Mr. SHIMKUS. Mr. Speaker, I rise once again today in support of Yucca Mountain in Nye County, Nevada, which, by law, is designated as the site for a permanent geological repository for our Nation's spent nuclear fuel.

Last year, the President's Blue Ribbon Commission on America's Nuclear Future issued a report, but barred even evaluating the merits of Yucca Mountain, despite the fact that it has been approved on a bipartisan basis by Congress and signed into law by the President, and actually reaffirmed by signing the law in 2002. The initial law was passed in 1982, and the law was amended in 1987, which, in a bipartisan manner, passed through both Chambers, signed by different Presidents, established that Yucca Mountain would be the repository for our nuclear spent fuel.

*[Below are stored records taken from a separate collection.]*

/-- Registers of a TB page (R79). -/
def tbRegs : List RegSpec := [
  ⟨0x100, 8, 1, [⟨63, 0, .ro, 0, false⟩]⟩,  -- TIME
  ⟨0x108, 8, 1, [⟨31, 0, .ro, 0, false⟩]⟩,  -- TIME_LATCH_HI
  ⟨0x110, 8, 1, [⟨63, 0, .rw, 0, false⟩]⟩,  -- SET_VALUE
  ⟨0x118, 8, 1, [⟨0, 0, .w1s, 0, false⟩]⟩,  -- CMD
  ⟨0x120, 8, 1, [⟨31, 16, .rw, 0x7d, true⟩, ⟨15, 8, .rw, 0x14, true⟩, ⟨1, 0, .rw, 0, true⟩]⟩,  -- SYNC_CFG
  ⟨0x128, 8, 1, [⟨47, 0, .rw, 0, true⟩]⟩,  -- SYNC_PORTS
  ⟨0x130, 8, 1, [⟨23, 16, .ro, 0, false⟩, ⟨13, 8, .ro, 0, false⟩, ⟨3, 3, .ro, 0, false⟩, ⟨2, 2, .w1c, 0, false⟩, ⟨1, 1, .ro, 0, false⟩, ⟨0, 0, .ro, 0, false⟩]⟩,  -- SYNC_STATUS
  ⟨0x138, 8, 1, [⟨31, 0, .ro, 0, false⟩]⟩,  -- OFFSET
  ⟨0x140, 8, 1, [⟨15, 0, .ro, 0xffff, false⟩]⟩,  -- ERR_EST
  ⟨0x148, 8, 1, [⟨15, 0, .ro, 0, false⟩]⟩,  -- RATE
  ⟨0x150, 8, 1, [⟨63, 0, .rw, 0, false⟩]⟩,  -- COMPARE
  ⟨0x30, 8, 1, [⟨19, 19, .w1c, 0, false⟩, ⟨18, 18, .w1c, 0, false⟩, ⟨17, 17, .w1c, 0, false⟩, ⟨16, 16, .w1c, 0, false⟩]⟩,  -- INT_STATUS
  ⟨0x28, 8, 1, [⟨16, 16, .w1c, 0, false⟩]⟩]  -- ERR_SUMMARY

/-- Registers of a PD page (R425). -/
def pdRegs : List RegSpec := [
  ⟨0x8, 8, 1, [⟨50, 32, .ro, 0x40000, false⟩, ⟨31, 16, .ro, 0xfa00, false⟩, ⟨15, 0, .ro, 0x400, false⟩]⟩,  -- CAPS
  ⟨0x18, 8, 1, [⟨17, 17, .ro, 0, false⟩, ⟨16, 16, .ro, 0, false⟩]⟩,  -- STATUS
  ⟨0x28, 8, 1, [⟨18, 18, .w1c, 0, false⟩, ⟨17, 17, .w1c, 0, false⟩, ⟨16, 16, .w1c, 0, false⟩]⟩,  -- ERR_SUMMARY
  ⟨0x30, 8, 1, [⟨18, 16, .w1c, 0, false⟩]⟩,  -- INT_STATUS
  ⟨0x100, 8, 1, [⟨47, 32, .rw, 0, true⟩, ⟨9, 0, .rw, 0, true⟩]⟩,  -- DOMAIN
  ⟨0x108, 8, 1, [⟨17, 0, .rw, 0, false⟩]⟩,  -- ENTRY_IDX
  ⟨0x110, 8, 1, [⟨63, 0, .rw, 0, false⟩]⟩,  -- ENTRY_W0
  ⟨0x118, 8, 1, [⟨63, 0, .rw, 0, false⟩]⟩,  -- ENTRY_W1
  ⟨0x120, 8, 1, [⟨63, 63, .ro, 0, false⟩, ⟨11, 8, .ro, 0, false⟩, ⟨2, 0, .wo, 0, false⟩]⟩,  -- ENTRY_CMD
  ⟨0x128, 8, 1, [⟨63, 32, .ro, 0, false⟩, ⟨31, 0, .ro, 0, false⟩]⟩,  -- LOAD
  ⟨0x130, 8, 1, [⟨9, 0, .rw, 0, false⟩]⟩,  -- ROUTE_IDX
  ⟨0x138, 8, 1, [⟨27, 24, .rw, 0, false⟩, ⟨23, 0, .rw, 0, false⟩]⟩,  -- ROUTE_DATA
  ⟨0x140, 8, 1, [⟨63, 0, .rw, 0, true⟩]⟩,  -- REPL_BASE
  ⟨0x148, 8, 1, [⟨36, 0, .rw, 0, true⟩]⟩,  -- REPL_BYTES
  ⟨0x150, 8, 1, [⟨47, 32, .rw, 0x40, true⟩, ⟨15, 8, .rw, 1, true⟩, ⟨3, 0, .rw, 8, true⟩]⟩,  -- REPL_CFG
  ⟨0x158, 8, 1, [⟨0, 0, .w1s, 0, false⟩]⟩,  -- REPL_CMD
  ⟨0x160, 8, 1, [⟨16, 0, .ro, 0, false⟩]⟩,  -- REPL_VALID
  ⟨0x168, 8, 1, [⟨63, 0, .rc, 0, false⟩]⟩,  -- REPL_INSTALLS
  ⟨0x170, 8, 1, [⟨63, 0, .rc, 0, false⟩]⟩,  -- REPL_HITS
  ⟨0x178, 8, 1, [⟨63, 0, .rc, 0, false⟩]⟩,  -- REPL_INVAL
  ⟨0x180, 8, 1, [⟨63, 0, .rc, 0, false⟩]⟩,  -- REPL_REFUSED
  ⟨0x188, 8, 1, [⟨12, 0, .ro, 0, false⟩]⟩,  -- STAGED_COUNT
  ⟨0x190, 8, 1, [⟨63, 0, .rc, 0, false⟩]⟩,  -- MISROUTE
  ⟨0x198, 8, 1, [⟨63, 0, .rc, 0, false⟩]⟩]  -- FOREIGN_COUNT

/-- Registers of a PW page (R549). -/
def pwRegs : List RegSpec := [
  ⟨0x8, 8, 1, [⟨63, 48, .ro, 0, false⟩, ⟨47, 32, .ro, 0x5dc, false⟩, ⟨31, 24, .ro, 0x10, false⟩, ⟨23, 16, .ro, 4, false⟩]⟩,  -- CAPS
  ⟨0x18, 8, 1, [⟨20, 20, .ro, 0, false⟩, ⟨19, 19, .ro, 0, false⟩, ⟨18, 18, .ro, 0, false⟩, ⟨17, 17, .ro, 0, false⟩, ⟨16, 16, .ro, 0, false⟩]⟩,  -- STATUS
  ⟨0x28, 8, 1, [⟨19, 19, .w1c, 0, false⟩, ⟨18, 18, .w1c, 0, false⟩, ⟨17, 17, .w1c, 0, false⟩, ⟨16, 16, .w1c, 0, false⟩]⟩,  -- ERR_SUMMARY
  ⟨0x30, 8, 1, [⟨20, 20, .w1c, 0, false⟩, ⟨19, 16, .w1c, 0, false⟩]⟩,  -- INT_STATUS
  ⟨0x100, 8, 1, [⟨12, 0, .rw, 0, true⟩]⟩,  -- CAP
  ⟨0x108, 8, 1, [⟨63, 48, .rw, 0x7d0, true⟩, ⟨47, 32, .rw, 0x640, true⟩, ⟨31, 16, .rw, 0x578, true⟩, ⟨15, 0, .rw, 0x4b0, true⟩]⟩,  -- CLK_LIMIT
  ⟨0x110, 8, 1, [⟨7, 0, .rw, 0x5f, true⟩]⟩,  -- JUNC_WARN
  ⟨0x118, 8, 4, [⟨63, 0, .ro, 0, false⟩]⟩,  -- CLK_NOWq
  ⟨0x140, 8, 1, [⟨12, 0, .ro, 0, false⟩]⟩,  -- POWER
  ⟨0x148, 8, 1, [⟨12, 0, .rc, 0, false⟩]⟩,  -- POWER_PEAK
  ⟨0x150, 8, 1, [⟨63, 0, .ro, 0, false⟩]⟩,  -- ENERGY
  ⟨0x158, 8, 1, [⟨63, 48, .ro, 0, false⟩, ⟨47, 32, .ro, 0, false⟩, ⟨31, 16, .ro, 0, false⟩, ⟨15, 0, .ro, 0, false⟩]⟩,  -- SUPPLY
  ⟨0x168, 8, 1, [⟨31, 16, .ro, 0, false⟩, ⟨15, 0, .ro, 0, false⟩]⟩,  -- TEMP_COOLANT
  ⟨0x170, 8, 1, [⟨23, 16, .ro, 0, false⟩, ⟨15, 0, .ro, 0, false⟩]⟩,  -- TEMP_STACK_MAX
  ⟨0x178, 8, 1, [⟨6, 0, .rw, 0, false⟩]⟩,  -- SENSOR_SEL
  ⟨0x180, 8, 1, [⟨63, 63, .ro, 0, false⟩, ⟨15, 0, .ro, 0, false⟩]⟩,  -- SENSOR_DATA
  ⟨0x188, 8, 1, [⟨63, 63, .w1c, 0, false⟩, ⟨39, 32, .ro, 0, false⟩, ⟨30, 24, .ro, 0, false⟩, ⟨15, 0, .ro, 0, false⟩]⟩,  -- TRIP_INFO
  ⟨0x190, 8, 1, [⟨63, 0, .rw, 0, false⟩]⟩,  -- ALERT_MASK
  ⟨0x198, 8, 1, [⟨63, 0, .rc, 0, false⟩]⟩]  -- THROTTLE_TIME
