-- ==== Sys2Proof/Machine/Replicas.lean ====
section
/-! DEFINITION. Hot-row replicas (R406 to R408): finding, counting, installing and freeing them. -/

namespace Sys2Proof.Machine

open Sys2Proof

/-- Bytes of a replica slot (R406). -/
def slotBytes (s : State) : Nat := 2 ^ (6 + getF s unitPD 0x150 3 0)

/-- The granule of a pool address: its base and its bytes (R400, R406). -/
def granuleOf (e : DirEntry) (pool : Nat) : Nat × Nat :=
  let n := 2 ^ (6 + field e.w0 15 12)
  (pool / n * n, n)

/-- Where a replica's slot lies in this device's own stack. -/
def replicaAddr (s : State) (r : Replica) : Nat := (getReg s unitPD 0x140).toNat + r.slot * slotBytes s

/-- A valid replica that holds a pool address (R407). -/
def replicaOf (s : State) (pool : Nat) : Option Replica :=
  s.rem.replicas.find? fun r => r.valid && within r.addr r.bytes pool

/-- PD REPL_VALID and REPL_FULL follow the table. -/
def setReplicas (s : State) (l : List Replica) : State :=
  let n := (l.filter fun r => r.valid).length
  let s1 := { s with rem := { s.rem with replicas := l } }
  setF (setReg s1 unitPD 0x160 (BitVec.ofNat 64 n)) unitPD 0x18 17 17 (bit (decide (64000 ≤ n)))

/-- A gather read served by a replica counts (R407). -/
def countHit (s : State) (r : Replica) : State :=
  bump64 { s with rem := { s.rem with replicas := s.rem.replicas.map fun x =>
    if x.addr = r.addr then { x with reads := x.reads + 1 } else x } } unitPD 0x170 1

/-- The lowest free slot of the replica area. -/
def freeSlot (s : State) : Option Nat :=
  (List.range (getF s unitPD 0x148 36 0 / slotBytes s)).find? fun n => !s.rem.replicas.any fun r => r.slot = n

/-- Starts an install: a slot is taken and the granule asked for, or the install is refused (R406). -/
def startInstall (s : State) (g : Nat × Nat) : State :=
  if s.rem.replicas.any (fun r => r.addr = g.1) ∨ slotBytes s < g.2 then s
  else
    match freeSlot s with
    | some n =>
      if s.rem.replicas.length < 65536 ∧ (s.rem.replicas.filter fun r => r.valid).length < 64000 then
        let s1 := setReplicas s (s.rem.replicas ++ [⟨g.1, g.2, n, false, 0⟩])
        { s1 with rem := { s1.rem with
            wanted := s1.rem.wanted ++ (List.range (g.2 / 64)).map fun k => (unitPD, g.1 + 64 * k) } }
      else bump64 s unitPD 0x180 1
    | none => bump64 s unitPD 0x180 1

/-- A gather read of a HOT row that goes to its owner counts against its granule; at THRESHOLD an install starts (R406). -/
def countRequest (s : State) (pool : Nat) : State :=
  match dirFind s pool with
  | none => s
  | some (_, e) =>
    if bitOf e.w0 61 && getF s unitPD 0x148 36 0 ≠ 0 then
      let g := granuleOf e pool
      let h := Config.granuleHash g.1 % 262144
      let n := tblGet (fun _ => 0) s.rem.replCounts h + 1
      let s1 := { s with rem := { s.rem with replCounts := tblSet (fun _ => 0) s.rem.replCounts h n } }
      if n = getF s unitPD 0x150 47 32 then startInstall s1 g else s1
    else s

/-- The fetched granule arrives in its slot, and the replica becomes valid (R406). -/
def finishInstall (s : State) (addr : Nat) (data : List Byte) : State :=
  match s.rem.replicas.find? fun r => r.addr = addr && !r.valid with
  | none => s
  | some r =>
    if data.length = r.bytes then
      let s1 := store s unitPD 0 (replicaAddr s r) data
      bump64 (setReplicas s1 (s1.rem.replicas.map fun x => if x.addr = addr then { x with valid := true } else x)) unitPD 0x168 1
    else s

/-- Frees the replicas of a granule (R408). -/
def freeGranule (s : State) (addr : Nat) : State :=
  if s.rem.replicas.any fun r => within r.addr r.bytes addr then
    bump64 (setReplicas s (s.rem.replicas.filter fun r => !within r.addr r.bytes addr)) unitPD 0x178 1
  else s

/-- Frees every replica (R408, REPL_CMD FLUSH). -/
def flushReplicas (s : State) : State := setReplicas s []

/-- What a commit does (R406): counters return to 0, and replicas that served fewer than KEEP reads are freed. -/
def commitReplicas (s : State) : State :=
  let keep := getF s unitPD 0x150 15 8
  let l := (s.rem.replicas.filter fun r => !r.valid || decide (keep ≤ r.reads)).map fun r => { r with reads := 0 }
  let s1 := setReplicas s l
  { s1 with rem := { s1.rem with replCounts := [] } }

end Sys2Proof.Machine
end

What the Blue Ribbon Commission did say was any host community should expect incentives. That commitment is no different from Nevada when it comes to Yucca Mountain. And good news: the local county, Nye County, Nevada, is consenting and ready to negotiate with the Department of Energy.

In advance of Yucca Mountain even receiving its first delivery, we will work with the State, Nye County, and surrounding communities to provide incentives to benefit the people of Nevada and their communities. We will address infrastructure needs, provide additional ground water monitoring, and build rail spurs, providing benefits outside of the Yucca Mountain project.

As we look to make nuclear processing viable in the future, we can establish research dollars to universities in the State to be leaders in this field, and we will work to develop these and other ideas from State and local leaders to best fit their needs.

This will mean thousands of direct or indirect jobs across the State of Nevada. Before any of these incentives are even discussed, we know from DOE in the past that the project would yield over 2,500 direct jobs on its own for more than 25 years under the current permit. Even after 50 years, as the project winds down, there would still be more than 500 direct jobs.

Construction of a rail spur could require an additional 1,000 workers and 300 permanent jobs for decades to come. All told, with indirect jobs and the project alone, conservative estimates project 7,000 new jobs in Nevada, not even counting those associated with other incentives we in Congress are prepared to work with the State and local communities to pursue.

Mr. Speaker, we need to move forward on finishing the licensing application on Yucca Mountain, as required by law. Let the science speak for itself that says Yucca Mountain meets a million-year safety standard so it can serve as a national asset that develops thousands of badly needed jobs in Nevada's struggling economy.